■ Exercise brief
All lines in the material containing the word "dividers" need to be copied.

■ Data section
theorem execFrameLaunchTime_keeps (e q s) : Answers [.out, .regs, .jnl, .sess, .eths, .tim, .evt] s (execFrameLaunchTime e q s) := by
  unfold execFrameLaunchTime
  split
  · rename_i y1 y2
    refine Answers.next ?_
    exact Keeps.refl _ _
  · rename_i y3 y4 y5 y6
    extract_lets x7 x8 x9 x10 x11 x12 x13
    have k14 : Keeps [.out, .regs, .jnl, .sess, .eths, .tim, .evt] s x10 := by
      unfold x10
      refine Keeps.then (State.setEth_keeps ..) rfl ?_
      refine Keeps.then (State.setQueue_keeps ..) rfl ?_
      exact Keeps.refl _ _
    clear_value x10
    have k15 : Keeps [.out, .regs, .jnl, .sess, .eths, .tim, .evt] s x11 := by
      unfold x11
      refine Keeps.then (State.launchOut_keeps ..) rfl ?_
      exact k14
    clear_value x11
    have k16 : Keeps [.out, .regs, .jnl, .sess, .eths, .tim, .evt] s x12 := by
      unfold x12
      refine Keeps.ite ?_ ?_
      · refine Keeps.then (State.fire_keeps ..) rfl ?_
        refine Keeps.then (State.bump_keeps ..) rfl ?_
        exact k15
      · exact k15
    clear_value x12
    have k17 : Keeps [.out, .regs, .jnl, .sess, .eths, .tim, .evt] s x13 := by
      unfold x13
      refine Keeps.then (State.fire_keeps ..) rfl ?_
      exact k16
    clear_value x13
    refine Answers.ite ?_ ?_
    · refine Answers.next ?_
      exact Keeps.refl _ _
    · refine Answers.next ?_
      refine Keeps.ite ?_ ?_
      · refine Keeps.then (State.finishDesc_keeps ..) rfl ?_
        exact k17
      · exact k17

theorem execFresetHold_keeps (ms s) : Answers [.regs, .sess, .pwr] s (execFresetHold ms s) := by
  unfold execFresetHold
  extract_lets x1 x2 x3 x4
  have k5 : Keeps [.regs, .sess, .pwr] s x3 := by
    unfold x3
    refine Keeps.set_pwr rfl ?_
    exact Keeps.refl _ _
  clear_value x3
  have k6 : Keeps [.regs, .sess, .pwr] s x4 := by
    unfold x4
    refine Keeps.then (State.setFld_keeps ..) rfl ?_
    exact k5
  clear_value x4
  refine Answers.ite ?_ ?_
  · refine Answers.next ?_
    refine Keeps.foldl ?_ ?_
    · exact k6
    · intro u7 e8 k9
      extract_lets x10
      refine Keeps.then (State.setFld_keeps ..) rfl ?_
      refine Keeps.then (State.set64_keeps ..) rfl ?_
      refine Keeps.then (State.setSession_keeps ..) rfl ?_
      exact k9
  · refine Answers.next ?_
    exact Keeps.refl _ _

theorem execFrontEndLine_keeps (c s) : Answers [.out, .regs, .ctxs, .slices, .jnl, .sess, .evt, .cal,
    .statHeld] s (execFrontEndLine c s) := by
  unfold execFrontEndLine
  split
  · rename_i y1 y2 y3 y4 y5 y6
    refine Answers.ite ?_ ?_
    · refine Answers.next ?_
      exact Keeps.refl _ _
    · split
      · rename_i y7 y8
        refine Answers.next ?_
        exact Keeps.refl _ _
      · rename_i y9 y10 y11 y12
        extract_lets x13 x14
        have k15 : Keeps [.out, .regs, .ctxs, .slices, .jnl, .sess, .evt, .cal, .statHeld] s x14 := by
          unfold x14
          refine Keeps.then (State.setSlice_keeps ..) rfl ?_
          have k16 := State.feSource_keeps _ _ _ _ y12
          refine Keeps.then k16 rfl ?_
          exact Keeps.refl _ _
        clear_value x14
        refine Answers.ite ?_ ?_
        · refine Answers.next ?_
          refine Keeps.then (State.feMissing_keeps ..) rfl ?_
          exact k15
        · split
          · rename_i y17 y18 y19
            refine Answers.next ?_
            refine Keeps.then (State.feFlatRun_keeps ..) rfl ?_
            exact k15
          · rename_i y20 y21
            refine Answers.next ?_
            refine Keeps.then (State.feRun_keeps ..) rfl ?_
            exact k15
  · rename_i y22 y23 y24
    refine Answers.next ?_
    exact Keeps.refl _ _

theorem execGatherTimeout_keeps (s) : Answers [.out, .regs, .pen, .jnl, .sess, .tim, .evt] s (execGatherTimeout s) := by
  unfold execGatherTimeout
  refine Answers.next ?_
  refine Keeps.then (State.penDeliver_keeps ..) rfl ?_
  refine Keeps.then (State.penGather_keeps ..) rfl ?_
  exact Keeps.refl _ _

theorem execGlobalOperation_keeps (s) : Answers [.freeIdx, .out, .regs, .ports, .ctxs, .slices, .coders, .jobs, .seam, .pen, .jnl,
    .ovw, .pln, .sess, .tim, .fab, .encs, .dividers, .axes, .evt, .cal, .pwr, .zeroLatched] s (execGlobalOperation s) := by
  unfold execGlobalOperation
  split
  · rename_i y1 y2
    refine Answers.next ?_
    exact Keeps.refl _ _
  · rename_i y3 y4 y5
    refine Answers.next ?_
    refine Keeps.then (State.globalEffect_keeps ..) rfl ?_
    refine Keeps.then (State.dropDue_keeps ..) rfl ?_
    exact Keeps.refl _ _

theorem execGranuleBoundary_keeps (k s) : Answers [.ctxs, .slices] s (execGranuleBoundary k s) := by
  unfold execGranuleBoundary
  extract_lets x1 x2 x3 x4
  have k5 : Keeps [.ctxs, .slices] s x4 := by
    unfold x4
    refine Keeps.then (State.setSlice_keeps ..) rfl ?_
    exact Keeps.refl _ _
  clear_value x4
  refine Answers.ite ?_ ?_
  · refine Answers.next ?_
    exact Keeps.refl _ _
  · refine Answers.next ?_
    clear_value x3
    split
    · rename_i y6 y7
      refine Keeps.ite ?_ ?_
      · refine Keeps.then (State.takeStrip_keeps ..) rfl ?_
        exact k5
      · exact k5
    · rename_i y8
      exact k5

theorem execHandoverCompare_keeps (k s) : Answers [.regs, .encs, .evt] s (execHandoverCompare k s) := by
  unfold execHandoverCompare
  extract_lets x1 x2
  have k3 : Keeps [.regs, .encs, .evt] s x1 := by
    unfold x1
    refine Keeps.ite ?_ ?_
    · exact Keeps.refl _ _
    · refine Keeps.then (State.encSuspect_keeps ..) rfl ?_
      exact Keeps.refl _ _
  clear_value x1
  refine Answers.ite ?_ ?_
  · refine Answers.next ?_
    refine Keeps.then (State.setFld_keeps ..) rfl ?_
    refine Keeps.then (State.setEnc_keeps ..) rfl ?_
    exact k3
  · refine Answers.next ?_
    exact Keeps.refl _ _

theorem execHeartbeat_keeps (_e bytes s) : Answers [.regs, .seam, .fab, .evt] s (execHeartbeat _e bytes s) := by
  unfold execHeartbeat
  split
  · rename_i y1 y2
    refine Answers.next ?_
    exact Keeps.refl _ _
  · rename_i y3 y4 y5 y6
    refine Answers.next ?_
    refine Keeps.ite ?_ ?_
    · have k7 := State.fabFor_keeps _ _ _ _ y6
      refine Keeps.then k7 rfl ?_
      exact Keeps.refl _ _
    · refine Keeps.then (State.fabPassed_keeps ..) rfl ?_
      have k8 := State.fabFor_keeps _ _ _ _ y6
      refine Keeps.then k8 rfl ?_
      exact Keeps.refl _ _

theorem execHeartbeatInterval_keeps (dest s) : Answers [.out, .tim, .fab] s (execHeartbeatInterval dest s) := by
  unfold execHeartbeatInterval
  refine Answers.next ?_
  refine Keeps.ite ?_ ?_
  · refine Keeps.then (State.fabSend_keeps ..) rfl ?_
    exact Keeps.refl _ _
  · exact Keeps.refl _ _

theorem execHello_keeps (f s) : Answers [.out, .regs, .sess, .evt, .pwr] s (execHello f s) := by
  unfold execHello
  refine State.mgmtRun_keeps rfl ?_ ?_
  · exact Keeps.refl _ _
  · intro a1 a2 a3 a4 a5
    refine Gives.ite ?_ ?_
    · refine Gives.ok ?_
      dsimp -zeta only
      exact a5
    · refine Gives.ok ?_
      dsimp -zeta only
      exact a5

theorem execHoldCurrentTimer_keeps (x s) : Answers [.out, .regs] s (execHoldCurrentTimer x s) := by
  unfold execHoldCurrentTimer
  refine Answers.ite ?_ ?_
  · refine Answers.next ?_
    refine Keeps.then (State.axCoils_keeps ..) rfl ?_
    refine Keeps.then (State.setFld_keeps ..) rfl ?_
    exact Keeps.refl _ _
  · refine Answers.next ?_
    exact Keeps.refl _ _

theorem execHoldUp_keeps (undervoltage s) : Answers allParts s (execHoldUp undervoltage s) := by
  unfold execHoldUp
  extract_lets x1 x2 x3 x4
  have k5 : Keeps allParts s x1 := by
    unfold x1
    refine Keeps.then (State.setFld_keeps ..) rfl ?_
    refine Keeps.then (State.setFld_keeps ..) rfl ?_
    exact Keeps.refl _ _
  clear_value x1
  have k6 : Keeps allParts s x2 := by
    unfold x2
    refine Keeps.then (State.fire_keeps ..) rfl ?_
    exact k5
  clear_value x2
  have k7 : Keeps allParts s x4 := by
    unfold x4
    refine Keeps.set_pwr rfl ?_
    exact k6
  clear_value x4
  refine Answers.ite ?_ ?_
  · refine Answers.next ?_
    exact Keeps.refl _ _
  · refine Answers.next ?_
    split
    · rename_i y8 y9
      exact k7
    · rename_i y10 y11
      refine Keeps.then (State.holdUpStart_keeps ..) rfl ?_
      exact k7
    · rename_i y12 y13
      refine Keeps.then (State.holdUpStart_keeps ..) rfl ?_
      exact k7
    · rename_i y14 y15 y16 y17
      refine Keeps.then (State.holdUp_keeps ..) rfl ?_
      exact k7

theorem execHoldupExhausted_keeps (s) : Answers [.out, .regs, .tim, .encs, .pwr] s (execHoldupExhausted s) := by
  unfold execHoldupExhausted
  refine Answers.next ?_
  refine Keeps.ite ?_ ?_
  · refine Keeps.then (State.emit_keeps ..) rfl ?_
    refine Keeps.then (State.alwaysOnLost_keeps ..) rfl ?_
    exact Keeps.refl _ _
  · exact Keeps.refl _ _

theorem execHotExitTimer_keeps (s) : Answers [.mem] s (execHotExitTimer s) := by
  unfold execHotExitTimer
  split
  · rename_i y1 y2 y3
    extract_lets x4
    refine Answers.next ?_
    refine Keeps.ite ?_ ?_
    · refine Keeps.set_mem rfl ?_
      exact Keeps.refl _ _
    · exact Keeps.refl _ _
  · rename_i y5 y6
    refine Answers.next ?_
    exact Keeps.refl _ _

theorem execHstNetCommit_keeps (e v s) : Answers [.regs, .eths] s (execHstNetCommit e v s) := by
  unfold execHstNetCommit
  refine Answers.next ?_
  refine Keeps.ite ?_ ?_
  · refine Keeps.then (State.netCommit_keeps ..) rfl ?_
    exact Keeps.refl _ _
  · exact Keeps.refl _ _

theorem execImageARestored_keeps (s) : Answers [.regs, .pwr] s (execImageARestored s) := by
  unfold execImageARestored
  extract_lets x1 x2
  refine Answers.ite ?_ ?_
  · refine Answers.next ?_
    refine Keeps.then (State.setFld_keeps ..) rfl ?_
    refine Keeps.set_pwr rfl ?_
    exact Keeps.refl _ _
  · refine Answers.next ?_
    exact Keeps.refl _ _

theorem execIndexPulse_keeps (k s) : Answers [.out, .regs, .ports, .ctxs, .slices, .pen, .jnl, .ovw, .sess, .tim, .fab, .encs,
    .dividers, .axes, .evt, .pwr] s (execIndexPulse k s) := by
  unfold execIndexPulse
  extract_lets x1 x2 x3 x4 x5
  have k6 : Keeps [.out, .regs, .ports, .ctxs, .slices, .pen, .jnl, .ovw, .sess, .tim, .fab, .encs, .dividers, .axes, .evt,
      .pwr] s x1 := by
    unfold x1
    refine Keeps.then (State.fire_keeps ..) rfl ?_
    exact Keeps.refl _ _
  clear_value x1
  have k7 : Keeps [.out, .regs, .ports, .ctxs, .slices, .pen, .jnl, .ovw, .sess, .tim, .fab, .encs, .dividers, .axes, .evt,
      .pwr] s x2 := by
    unfold x2
    split
    · rename_i y8 y9
      exact k6
    · rename_i y10 y11 y12
      refine Keeps.then (State.indexCheck_keeps ..) rfl ?_
      exact k6
  clear_value x2
  have k13 : Keeps [.out, .regs, .ports, .ctxs, .slices, .pen, .jnl, .ovw, .sess, .tim, .fab, .encs, .dividers, .axes, .evt,
      .pwr] s x5 := by
    unfold x5
    refine Keeps.then (State.setFld_keeps ..) rfl ?_
    refine Keeps.then (State.setFld_keeps ..) rfl ?_
    refine Keeps.then (State.setEnc_keeps ..) rfl ?_
    exact k7
  clear_value x5
  refine Answers.ite ?_ ?_
  · refine Answers.next ?_
    exact Keeps.refl _ _
  · refine Answers.next ?_
    refine Keeps.then (State.redConfirm_keeps ..) rfl ?_
    exact k13

theorem execInputQualified_keeps (mv s) : Answers allParts s (execInputQualified mv s) := by
  unfold execInputQualified
  extract_lets x1 x2 x3 x4 x5
  have k6 : Keeps allParts s x1 := by
    unfold x1
    refine Keeps.then (State.setFld_keeps ..) rfl ?_
    refine Keeps.then (State.setFld_keeps ..) rfl ?_
    exact Keeps.refl _ _
  clear_value x1
  have k7 : Keeps allParts s x2 := by
    unfold x2
    refine Keeps.ite ?_ ?_
    · exact k6
    · refine Keeps.then (State.emit_keeps ..) rfl ?_
      exact k6
  clear_value x2
  have k8 : Keeps allParts s x4 := by
    unfold x4
    refine Keeps.then (State.startDawn_keeps ..) rfl ?_
    refine Keeps.set_pwr rfl ?_
    exact k7
  clear_value x4
  refine Answers.ite ?_ ?_
  · refine Answers.next ?_
    refine Keeps.set_pwr rfl ?_
    exact k8
  · refine Answers.next ?_
    exact Keeps.refl _ _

■ Exercise response
    .ovw, .pln, .sess, .tim, .fab, .encs, .dividers, .axes, .evt, .cal, .pwr, .zeroLatched] s (execGlobalOperation s) := by
    .dividers, .axes, .evt, .pwr] s (execIndexPulse k s) := by
  have k6 : Keeps [.out, .regs, .ports, .ctxs, .slices, .pen, .jnl, .ovw, .sess, .tim, .fab, .encs, .dividers, .axes, .evt,
  have k7 : Keeps [.out, .regs, .ports, .ctxs, .slices, .pen, .jnl, .ovw, .sess, .tim, .fab, .encs, .dividers, .axes, .evt,
  have k13 : Keeps [.out, .regs, .ports, .ctxs, .slices, .pen, .jnl, .ovw, .sess, .tim, .fab, .encs, .dividers, .axes, .evt,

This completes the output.